Calls for database to stop people being taken off the voting register

The chief executive of Cork County Council says a national database of electoral registers should be set up to ensure people are not denied a vote.

Calls for database to stop people being taken off the voting register

Tim Lucey made the comment after several councillors gave examples of how constituents found themselves taken off the register for no apparent reason.

A lengthy debate on the issue was sparked in County Hall yesterday after Sinn Féin councillor Melissa Mullane asked for a report on the local register and was told that around 11,000 people were removed from it in the past 12 months.

Officials said these would include people who had died or moved out of the area.

The council has 53 field workers who check the accuracy of the register. But the report stated that because of rapid population growth and increased mobility they “often have great difficulty in sourcing accurate details for the register, hence the reason why each individual should make an effort to check the accuracy of the register themselves.”

Many councillors maintained people who were deleted from the register weren’t written to, as officials maintained.

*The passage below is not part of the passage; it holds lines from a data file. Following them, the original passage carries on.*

/-! ### `State.setBlk` -/

@[simp] theorem State.setBlk_regs (s : State) (k : Nat) (b : Block) : (s.setBlk k b).regs = s.regs := rfl
@[simp] theorem State.setBlk_mem (s : State) (k : Nat) (b : Block) : (s.setBlk k b).mem = s.mem := rfl
@[simp] theorem State.setBlk_pois (s : State) (k : Nat) (b : Block) : (s.setBlk k b).pois = s.pois := rfl
@[simp] theorem State.setBlk_groups (s : State) (k : Nat) (b : Block) : (s.setBlk k b).groups = s.groups := rfl
@[simp] theorem State.setBlk_saved (s : State) (k : Nat) (b : Block) : (s.setBlk k b).saved = s.saved := rfl
@[simp] theorem State.setBlk_cores (s : State) (k : Nat) (b : Block) : (s.setBlk k b).cores = s.cores := rfl
@[simp] theorem State.setBlk_lanes (s : State) (k : Nat) (b : Block) : (s.setBlk k b).lanes = s.lanes := rfl
@[simp] theorem State.setBlk_reqs (s : State) (k : Nat) (b : Block) : (s.setBlk k b).reqs = s.reqs := rfl
@[simp] theorem State.setBlk_ops (s : State) (k : Nat) (b : Block) : (s.setBlk k b).ops = s.ops := rfl
@[simp] theorem State.setBlk_wrs (s : State) (k : Nat) (b : Block) : (s.setBlk k b).wrs = s.wrs := rfl
@[simp] theorem State.setBlk_copies (s : State) (k : Nat) (b : Block) : (s.setBlk k b).copies = s.copies := rfl
@[simp] theorem State.setBlk_eops (s : State) (k : Nat) (b : Block) : (s.setBlk k b).eops = s.eops := rfl
@[simp] theorem State.setBlk_tabs (s : State) (k : Nat) (b : Block) : (s.setBlk k b).tabs = s.tabs := rfl
@[simp] theorem State.setBlk_badTabs (s : State) (k : Nat) (b : Block) : (s.setBlk k b).badTabs = s.badTabs := rfl
@[simp] theorem State.setBlk_counts (s : State) (k : Nat) (b : Block) : (s.setBlk k b).counts = s.counts := rfl
@[simp] theorem State.setBlk_ecache (s : State) (k : Nat) (b : Block) : (s.setBlk k b).ecache = s.ecache := rfl
@[simp] theorem State.setBlk_l2 (s : State) (k : Nat) (b : Block) : (s.setBlk k b).l2 = s.l2 := rfl
@[simp] theorem State.setBlk_wbacks (s : State) (k : Nat) (b : Block) : (s.setBlk k b).wbacks = s.wbacks := rfl
@[simp] theorem State.setBlk_doms (s : State) (k : Nat) (b : Block) : (s.setBlk k b).doms = s.doms := rfl
@[simp] theorem State.setBlk_reps (s : State) (k : Nat) (b : Block) : (s.setBlk k b).reps = s.reps := rfl
@[simp] theorem State.setBlk_mbkts (s : State) (k : Nat) (b : Block) : (s.setBlk k b).mbkts = s.mbkts := rfl
@[simp] theorem State.setBlk_fbkts (s : State) (k : Nat) (b : Block) : (s.setBlk k b).fbkts = s.fbkts := rfl
@[simp] theorem State.setBlk_hbm (s : State) (k : Nat) (b : Block) : (s.setBlk k b).hbm = s.hbm := rfl
@[simp] theorem State.setBlk_queues (s : State) (k : Nat) (b : Block) : (s.setBlk k b).queues = s.queues := rfl
@[simp] theorem State.setBlk_recs (s : State) (k : Nat) (b : Block) : (s.setBlk k b).recs = s.recs := rfl
@[simp] theorem State.setBlk_boxes (s : State) (k : Nat) (b : Block) : (s.setBlk k b).boxes = s.boxes := rfl
@[simp] theorem State.setBlk_fins (s : State) (k : Nat) (b : Block) : (s.setBlk k b).fins = s.fins := rfl
@[simp] theorem State.setBlk_ctxs (s : State) (k : Nat) (b : Block) : (s.setBlk k b).ctxs = s.ctxs := rfl
@[simp] theorem State.setBlk_parts (s : State) (k : Nat) (b : Block) : (s.setBlk k b).parts = s.parts := rfl
@[simp] theorem State.setBlk_ports (s : State) (k : Nat) (b : Block) : (s.setBlk k b).ports = s.ports := rfl
@[simp] theorem State.setBlk_flows (s : State) (k : Nat) (b : Block) : (s.setBlk k b).flows = s.flows := rfl
@[simp] theorem State.setBlk_lastPlane (s : State) (k : Nat) (b : Block) : (s.setBlk k b).lastPlane = s.lastPlane := rfl
@[simp] theorem State.setBlk_hoist (s : State) (k : Nat) (b : Block) : (s.setBlk k b).hoist = s.hoist := rfl
@[simp] theorem State.setBlk_bufs (s : State) (k : Nat) (b : Block) : (s.setBlk k b).bufs = s.bufs := rfl
@[simp] theorem State.setBlk_sess (s : State) (k : Nat) (b : Block) : (s.setBlk k b).sess = s.sess := rfl
@[simp] theorem State.setBlk_toks (s : State) (k : Nat) (b : Block) : (s.setBlk k b).toks = s.toks := rfl
@[simp] theorem State.setBlk_colls (s : State) (k : Nat) (b : Block) : (s.setBlk k b).colls = s.colls := rfl
@[simp] theorem State.setBlk_cmsgs (s : State) (k : Nat) (b : Block) : (s.setBlk k b).cmsgs = s.cmsgs := rfl
@[simp] theorem State.setBlk_nops (s : State) (k : Nat) (b : Block) : (s.setBlk k b).nops = s.nops := rfl
@[simp] theorem State.setBlk_watches (s : State) (k : Nat) (b : Block) : (s.setBlk k b).watches = s.watches := rfl
@[simp] theorem State.setBlk_scanAt (s : State) (k : Nat) (b : Block) : (s.setBlk k b).scanAt = s.scanAt := rfl
@[simp] theorem State.setBlk_scanEnd (s : State) (k : Nat) (b : Block) : (s.setBlk k b).scanEnd = s.scanEnd := rfl
@[simp] theorem State.setBlk_posts (s : State) (k : Nat) (b : Block) : (s.setBlk k b).posts = s.posts := rfl
@[simp] theorem State.setBlk_awaits (s : State) (k : Nat) (b : Block) : (s.setBlk k b).awaits = s.awaits := rfl
@[simp] theorem State.setBlk_msix (s : State) (k : Nat) (b : Block) : (s.setBlk k b).msix = s.msix := rfl
@[simp] theorem State.setBlk_spcache (s : State) (k : Nat) (b : Block) : (s.setBlk k b).spcache = s.spcache := rfl
@[simp] theorem State.setBlk_agenda (s : State) (k : Nat) (b : Block) : (s.setBlk k b).agenda = s.agenda := rfl
@[simp] theorem State.setBlk_cur (s : State) (k : Nat) (b : Block) : (s.setBlk k b).cur = s.cur := rfl
@[simp] theorem State.setBlk_pace (s : State) (k : Nat) (b : Block) : (s.setBlk k b).pace = s.pace := rfl
@[simp] theorem State.setBlk_fresh (s : State) (k : Nat) (b : Block) : (s.setBlk k b).fresh = s.fresh := rfl
@[simp] theorem State.setBlk_nextId (s : State) (k : Nat) (b : Block) : (s.setBlk k b).nextId = s.nextId := rfl

/-! ### `State.setCtx` -/

@[simp] theorem State.setCtx_regs (s : State) (c : Nat) (x : Ctx) : (s.setCtx c x).regs = s.regs := rfl
@[simp] theorem State.setCtx_mem (s : State) (c : Nat) (x : Ctx) : (s.setCtx c x).mem = s.mem := rfl
@[simp] theorem State.setCtx_pois (s : State) (c : Nat) (x : Ctx) : (s.setCtx c x).pois = s.pois := rfl
@[simp] theorem State.setCtx_groups (s : State) (c : Nat) (x : Ctx) : (s.setCtx c x).groups = s.groups := rfl
@[simp] theorem State.setCtx_blocks (s : State) (c : Nat) (x : Ctx) : (s.setCtx c x).blocks = s.blocks := rfl
@[simp] theorem State.setCtx_saved (s : State) (c : Nat) (x : Ctx) : (s.setCtx c x).saved = s.saved := rfl
@[simp] theorem State.setCtx_cores (s : State) (c : Nat) (x : Ctx) : (s.setCtx c x).cores = s.cores := rfl
@[simp] theorem State.setCtx_lanes (s : State) (c : Nat) (x : Ctx) : (s.setCtx c x).lanes = s.lanes := rfl
@[simp] theorem State.setCtx_reqs (s : State) (c : Nat) (x : Ctx) : (s.setCtx c x).reqs = s.reqs := rfl
@[simp] theorem State.setCtx_ops (s : State) (c : Nat) (x : Ctx) : (s.setCtx c x).ops = s.ops := rfl
@[simp] theorem State.setCtx_wrs (s : State) (c : Nat) (x : Ctx) : (s.setCtx c x).wrs = s.wrs := rfl
@[simp] theorem State.setCtx_copies (s : State) (c : Nat) (x : Ctx) : (s.setCtx c x).copies = s.copies := rfl
@[simp] theorem State.setCtx_eops (s : State) (c : Nat) (x : Ctx) : (s.setCtx c x).eops = s.eops := rfl
@[simp] theorem State.setCtx_tabs (s : State) (c : Nat) (x : Ctx) : (s.setCtx c x).tabs = s.tabs := rfl
@[simp] theorem State.setCtx_badTabs (s : State) (c : Nat) (x : Ctx) : (s.setCtx c x).badTabs = s.badTabs := rfl
@[simp] theorem State.setCtx_counts (s : State) (c : Nat) (x : Ctx) : (s.setCtx c x).counts = s.counts := rfl
@[simp] theorem State.setCtx_ecache (s : State) (c : Nat) (x : Ctx) : (s.setCtx c x).ecache = s.ecache := rfl
@[simp] theorem State.setCtx_l2 (s : State) (c : Nat) (x : Ctx) : (s.setCtx c x).l2 = s.l2 := rfl
@[simp] theorem State.setCtx_wbacks (s : State) (c : Nat) (x : Ctx) : (s.setCtx c x).wbacks = s.wbacks := rfl
@[simp] theorem State.setCtx_doms (s : State) (c : Nat) (x : Ctx) : (s.setCtx c x).doms = s.doms := rfl
@[simp] theorem State.setCtx_reps (s : State) (c : Nat) (x : Ctx) : (s.setCtx c x).reps = s.reps := rfl
@[simp] theorem State.setCtx_mbkts (s : State) (c : Nat) (x : Ctx) : (s.setCtx c x).mbkts = s.mbkts := rfl
@[simp] theorem State.setCtx_fbkts (s : State) (c : Nat) (x : Ctx) : (s.setCtx c x).fbkts = s.fbkts := rfl
@[simp] theorem State.setCtx_hbm (s : State) (c : Nat) (x : Ctx) : (s.setCtx c x).hbm = s.hbm := rfl
@[simp] theorem State.setCtx_queues (s : State) (c : Nat) (x : Ctx) : (s.setCtx c x).queues = s.queues := rfl
@[simp] theorem State.setCtx_recs (s : State) (c : Nat) (x : Ctx) : (s.setCtx c x).recs = s.recs := rfl
@[simp] theorem State.setCtx_boxes (s : State) (c : Nat) (x : Ctx) : (s.setCtx c x).boxes = s.boxes := rfl
@[simp] theorem State.setCtx_fins (s : State) (c : Nat) (x : Ctx) : (s.setCtx c x).fins = s.fins := rfl
@[simp] theorem State.setCtx_parts (s : State) (c : Nat) (x : Ctx) : (s.setCtx c x).parts = s.parts := rfl
@[simp] theorem State.setCtx_ports (s : State) (c : Nat) (x : Ctx) : (s.setCtx c x).ports = s.ports := rfl
@[simp] theorem State.setCtx_flows (s : State) (c : Nat) (x : Ctx) : (s.setCtx c x).flows = s.flows := rfl
@[simp] theorem State.setCtx_lastPlane (s : State) (c : Nat) (x : Ctx) : (s.setCtx c x).lastPlane = s.lastPlane := rfl
@[simp] theorem State.setCtx_hoist (s : State) (c : Nat) (x : Ctx) : (s.setCtx c x).hoist = s.hoist := rfl
@[simp] theorem State.setCtx_bufs (s : State) (c : Nat) (x : Ctx) : (s.setCtx c x).bufs = s.bufs := rfl
@[simp] theorem State.setCtx_sess (s : State) (c : Nat) (x : Ctx) : (s.setCtx c x).sess = s.sess := rfl
@[simp] theorem State.setCtx_toks (s : State) (c : Nat) (x : Ctx) : (s.setCtx c x).toks = s.toks := rfl
@[simp] theorem State.setCtx_colls (s : State) (c : Nat) (x : Ctx) : (s.setCtx c x).colls = s.colls := rfl
@[simp] theorem State.setCtx_cmsgs (s : State) (c : Nat) (x : Ctx) : (s.setCtx c x).cmsgs = s.cmsgs := rfl
@[simp] theorem State.setCtx_nops (s : State) (c : Nat) (x : Ctx) : (s.setCtx c x).nops = s.nops := rfl
@[simp] theorem State.setCtx_watches (s : State) (c : Nat) (x : Ctx) : (s.setCtx c x).watches = s.watches := rfl
@[simp] theorem State.setCtx_scanAt (s : State) (c : Nat) (x : Ctx) : (s.setCtx c x).scanAt = s.scanAt := rfl
@[simp] theorem State.setCtx_scanEnd (s : State) (c : Nat) (x : Ctx) : (s.setCtx c x).scanEnd = s.scanEnd := rfl
@[simp] theorem State.setCtx_posts (s : State) (c : Nat) (x : Ctx) : (s.setCtx c x).posts = s.posts := rfl
@[simp] theorem State.setCtx_awaits (s : State) (c : Nat) (x : Ctx) : (s.setCtx c x).awaits = s.awaits := rfl
@[simp] theorem State.setCtx_msix (s : State) (c : Nat) (x : Ctx) : (s.setCtx c x).msix = s.msix := rfl
@[simp] theorem State.setCtx_spcache (s : State) (c : Nat) (x : Ctx) : (s.setCtx c x).spcache = s.spcache := rfl
@[simp] theorem State.setCtx_agenda (s : State) (c : Nat) (x : Ctx) : (s.setCtx c x).agenda = s.agenda := rfl
@[simp] theorem State.setCtx_cur (s : State) (c : Nat) (x : Ctx) : (s.setCtx c x).cur = s.cur := rfl
@[simp] theorem State.setCtx_pace (s : State) (c : Nat) (x : Ctx) : (s.setCtx c x).pace = s.pace := rfl
@[simp] theorem State.setCtx_fresh (s : State) (c : Nat) (x : Ctx) : (s.setCtx c x).fresh = s.fresh := rfl
@[simp] theorem State.setCtx_nextId (s : State) (c : Nat) (x : Ctx) : (s.setCtx c x).nextId = s.nextId := rfl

Deputy mayor of Co Cork, Independent councillor Tim Collins said during the last local elections he became aware of 15 people in his constituency who, for no apparent reason, were taken off the register.

“Who’s giving the go-ahead to take a person’s name off the live register. Is this political?” he asked.

Sinn Féin councillor Kieran McCarthy said his ex-wife was was removed from the register, but not any of the other voters who lived in the same house.

He said council staff had said they had received information that she had moved address, which she had not and the same explanation was given in the case of another man, which again was untrue.

Fine Gael councillor Noel O’Donovan said he inquired on behalf of a 70-year-old Rosscarbery man who was taken off the register and told he was dead.

Fine Gael councillor Kevin Murphy suggested that councillors and the public should be given access to a list of names of those deleted from the register.

“That’s a flaw. We have to get a better system in place. They must be accurate. To disenfranchise a person of a vote is not good,” he said.

Skibbereen-based Fianna Fáil councillor Joe Carroll said a lot of people living in West Cork were disenfranchised because they spent the week working and sleeping in Cork City and it was presumed that they had moved.

Mr Lucey said such incidents happened all over the country and he believed the only way of improving the system was to have a national register which was linked to a person’s PPS number.

He added that if a person changed address the onus was on them to contact their franchise office with that information.